Needless to say, for the project to work, you will have to buy Ferrero Rocher chocolates again although this time a simple bulk packaging is just fine 🙂
I am a big fan of Arduino IDE and one of the important parts of this project was to make sure that I can program the smaller AVR chips, such as ATtiny13, using Arduino IDE. I’d like to refer you to a blog post about using Arduino IDE with smaller AVRs and concentrate this instructable on actually constructing the device. Additionally, for some finer points on programming this particular light chaser, such as changing the light pattern or modifying the sketch to include additional LEDs, please see my Pimp Your Chocolates … blog post.
First step – getting parts together >>
Step 1: Get parts and tools together
The project requires just a handful of parts. Note that one of the most important ones is not in the group picture: the ball tilt switch (the shake/move sensor). I extracted it from an old water filter pitcher that also didn’t quite make it all the way to the trash 🙂
Here are the parts:
- 1 x Atmel ATtiny13 (or ATTiny13A) 8-bit AVR MCU;
- 10 x high intensity red LEDs. I imagine yellow would work, too. If you decrease (or remove) the 120 Ohm current limiting resistors, white or even blue might also work. Experiment!
- About 20 ft (6 m) of 30AWG hookup wire. Red color is recommended because the box is transparent and it’s much easier to hide red wires inside the red plastic insert.
- 4 x 120Ohm current limiting resistors. Could be less than 120 for brighter LEDs (though shorter battery time)
- 1 x 10K resistor for the ball tilts switch part of the circuit
- 3 x 1.55V tablet batteries. Could be any type as long as you have a holder for them. I didn’t at first, so I had to devise a one-time battery pack out of a piece of heat shrink tubing (center of photo) and two strips of brass. For an improvised pack the slightly larger 357-type (LR44) batteries would work best. Later on my dog helped me by destroying one of those electronic squeaking pet toys that had a small battery box for three LR1130 batteries. They have smaller capacity but the box lets me replace them easily
- A small slider switch in case you want to be able to switch the blinker off. The program makes the ATtiny13 go to sleep when there was not change in the tilt switch position for awhile and that helps with battery time. Mine worked for about a month from the three 357 batteries. But if you know that no one will use it for a long time, it would make sense to add a switch.
You will need pretty much your regular tools for electronics projects :
- Soldering iron and rosin core solder
- Cutters (snips)
- Needle nose pliers
- Hot glue gun
Although it is also a tool, the AVR programmer deserves a special mention. I used Atmel’s AVRISP MK II because I had it available. But you can stay true to the Arduino toolchain all the way and use an Arduino board as a programmer. Instructables has quite a few ‘ables about using an Arduino as an ICSP programmer, this one for example. Note that most reference ATtiny45 or ATtiny85 MCUs but the pinout and everything you have to do on the programmer side is the same for ATtiny13, the differences are only in setting up the Arduino IDE.

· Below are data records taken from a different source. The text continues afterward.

/-! ### setGroup -/

@[simp] theorem State.setGroup_pending (s : State) (k : Nat) (v : Group) : (s.setGroup k v).pending = s.pending := (rfl)
@[simp] theorem State.setGroup_free (s : State) (k : Nat) (v : Group) : (s.setGroup k v).free = s.free := (rfl)
@[simp] theorem State.setGroup_tb (s : State) (k : Nat) (v : Group) : (s.setGroup k v).tb = s.tb := (rfl)
@[simp] theorem State.setGroup_regs (s : State) (k : Nat) (v : Group) : (s.setGroup k v).regs = s.regs := (rfl)
@[simp] theorem State.setGroup_hwSet (s : State) (k : Nat) (v : Group) : (s.setGroup k v).hwSet = s.hwSet := (rfl)
@[simp] theorem State.setGroup_swSet (s : State) (k : Nat) (v : Group) : (s.setGroup k v).swSet = s.swSet := (rfl)
@[simp] theorem State.setGroup_undef (s : State) (k : Nat) (v : Group) : (s.setGroup k v).undef = s.undef := (rfl)
@[simp] theorem State.setGroup_mem (s : State) (k : Nat) (v : Group) : (s.setGroup k v).mem = s.mem := (rfl)
@[simp] theorem State.setGroup_ecc (s : State) (k : Nat) (v : Group) : (s.setGroup k v).ecc = s.ecc := (rfl)
@[simp] theorem State.setGroup_pageErr (s : State) (k : Nat) (v : Group) : (s.setGroup k v).pageErr = s.pageErr := (rfl)
@[simp] theorem State.setGroup_rdata (s : State) (k : Nat) (v : Group) : (s.setGroup k v).rdata = s.rdata := (rfl)
@[simp] theorem State.setGroup_rt (s : State) (k : Nat) (v : Group) : (s.setGroup k v).rt = s.rt := (rfl)
@[simp] theorem State.setGroup_stg (s : State) (k : Nat) (v : Group) : (s.setGroup k v).stg = s.stg := (rfl)
@[simp] theorem State.setGroup_pr (s : State) (k : Nat) (v : Group) : (s.setGroup k v).pr = s.pr := (rfl)
@[simp] theorem State.setGroup_mv (s : State) (k : Nat) (v : Group) : (s.setGroup k v).mv = s.mv := (rfl)
@[simp] theorem State.setGroup_lg (s : State) (k : Nat) (v : Group) : (s.setGroup k v).lg = s.lg := (rfl)
@[simp] theorem State.setGroup_lanes (s : State) (k : Nat) (v : Group) : (s.setGroup k v).lanes = s.lanes := (rfl)
@[simp] theorem State.setGroup_path (s : State) (k : Nat) (v : Group) : (s.setGroup k v).path = s.path := (rfl)
@[simp] theorem State.setGroup_md (s : State) (k : Nat) (v : Group) : (s.setGroup k v).md = s.md := (rfl)
@[simp] theorem State.setGroup_up (s : State) (k : Nat) (v : Group) : (s.setGroup k v).up = s.up := (rfl)
@[simp] theorem State.setGroup_ts (s : State) (k : Nat) (v : Group) : (s.setGroup k v).ts = s.ts := (rfl)
@[simp] theorem State.setGroup_io (s : State) (k : Nat) (v : Group) : (s.setGroup k v).io = s.io := (rfl)
@[simp] theorem State.setGroup_sq1 (s : State) (k : Nat) (v : Group) : (s.setGroup k v).sq1 = s.sq1 := (rfl)
@[simp] theorem State.setGroup_reg (s : State) (k : Nat) (v : Group) (j : Nat) : (s.setGroup k v).reg j = s.reg j := (rfl)
@[simp] theorem State.setGroup_byte (s : State) (k : Nat) (v : Group) (j : Nat) : (s.setGroup k v).byte j = s.byte j := (rfl)
@[simp] theorem State.setGroup_eccMask (s : State) (k : Nat) (v : Group) (j : Nat) : (s.setGroup k v).eccMask j = s.eccMask j := (rfl)
@[simp] theorem State.setGroup_conv (s : State) (k : Nat) (v : Group) (j : Nat) : (s.setGroup k v).conv j = s.conv j := (rfl)
@[simp] theorem State.setGroup_chan (s : State) (k : Nat) (v : Group) (j : Nat) : (s.setGroup k v).chan j = s.chan j := (rfl)
@[simp] theorem State.setGroup_eng (s : State) (k : Nat) (v : Group) (j : Nat) : (s.setGroup k v).eng j = s.eng j := (rfl)
@[simp] theorem State.setGroup_sbyOf (s : State) (k : Nat) (v : Group) (j : Nat) : (s.setGroup k v).sbyOf j = s.sbyOf j := (rfl)
@[simp] theorem State.setGroup_sprOf (s : State) (k : Nat) (v : Group) (j : Nat) : (s.setGroup k v).sprOf j = s.sprOf j := (rfl)
@[simp] theorem State.setGroup_tblOf (s : State) (k : Nat) (v : Group) (j : Nat) : (s.setGroup k v).tblOf j = s.tblOf j := (rfl)
@[simp] theorem State.setGroup_trk (s : State) (k : Nat) (v : Group) (j : Nat) : (s.setGroup k v).trk j = s.trk j := (rfl)
@[simp] theorem State.setGroup_slot (s : State) (k : Nat) (v : Group) (j : Nat) : (s.setGroup k v).slot j = s.slot j := (rfl)
@[simp] theorem State.setGroup_enc (s : State) (k : Nat) (v : Group) (j : Nat) : (s.setGroup k v).enc j = s.enc j := (rfl)
@[simp] theorem State.setGroup_sig (s : State) (k : Nat) (v : Group) (j : Nat) : (s.setGroup k v).sig j = s.sig j := (rfl)
@[simp] theorem State.setGroup_core (s : State) (k : Nat) (v : Group) (j : Nat) : (s.setGroup k v).core j = s.core j := (rfl)
@[simp] theorem State.setGroup_flow (s : State) (k : Nat) (v : Group) (j : Nat) : (s.setGroup k v).flow j = s.flow j := (rfl)
@[simp] theorem State.setGroup_src (s : State) (k : Nat) (v : Group) (j : Nat) : (s.setGroup k v).src j = s.src j := (rfl)
@[simp] theorem State.setGroup_dma (s : State) (k : Nat) (v : Group) (j : Nat) : (s.setGroup k v).dma j = s.dma j := (rfl)
@[simp] theorem State.setGroup_lane (s : State) (k : Nat) (v : Group) (j : Nat) : (s.setGroup k v).lane j = s.lane j := (rfl)
@[simp] theorem State.setGroup_lport (s : State) (k : Nat) (v : Group) (j : Nat) : (s.setGroup k v).lport j = s.lport j := (rfl)
@[simp] theorem State.setGroup_mac (s : State) (k : Nat) (v : Group) (j : Nat) : (s.setGroup k v).mac j = s.mac j := (rfl)
@[simp] theorem State.setGroup_can (s : State) (k : Nat) (v : Group) (j : Nat) : (s.setGroup k v).can j = s.can j := (rfl)
@[simp] theorem State.setGroup_spi (s : State) (k : Nat) (v : Group) (j : Nat) : (s.setGroup k v).spi j = s.spi j := (rfl)
@[simp] theorem State.setGroup_now (s : State) (k : Nat) (v : Group) : (s.setGroup k v).now = s.now := (rfl)
theorem State.setGroup_group (s : State) (k : Nat) (v : Group) (j : Nat) :
    (s.setGroup k v).group j = if j = k then v else s.group j := AMap.get_set _ _ _ _ _
theorem State.updGroup_eq (s : State) (k : Nat) (f : Group → Group) : s.updGroup k f = s.setGroup k (f (s.group k)) := (rfl)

Step 2: Program the ATtiny13
Since there is not much space inside the box, this is a PCB-less project and so the best time to program the MCU is before you start the construction.
If you haven’t upgraded your Arduino IDE install to the current version 1.0, now is the best time to do it! Although it’s possible to program an MCU using a programmer with earlier versions, 1.0 makes it especially easy with convenient menu options. I definitely recommend upgrading before going further, if you haven’t yet done so.
The Arduino IDE comes with a set of C libraries that are optimized for running on various hardware platforms and types of MCUs. By default, ATtiny13 libraries are missing. It’s a very small MCU and not many people program for it, I guess. Fortunately, there are at least two sets of Arduino libraries that either include support for or can be modified to support ATtiny13:
- Damellis’es ATtiny cores and
- smeezekitty’s core13
I ended up settling on Damellis’es libraries because my next project was to include an ATtiny2313 and smeezekitty’s are for ATtiny13 only. I urge you to visit the homepage of the library you chose for a particular set of installation instructions or visit my blog post about them here: http://elabz.com/arduino-shrunk-how-to-use-attiny13-with-arduino-ide/ The installation is not a difficult process and basically involves simply placing the library files into the right directory under the Arduino IDE hierarchy and editing the boards.txt file to tell Arduino IDE that you have just added support for another hardware platform.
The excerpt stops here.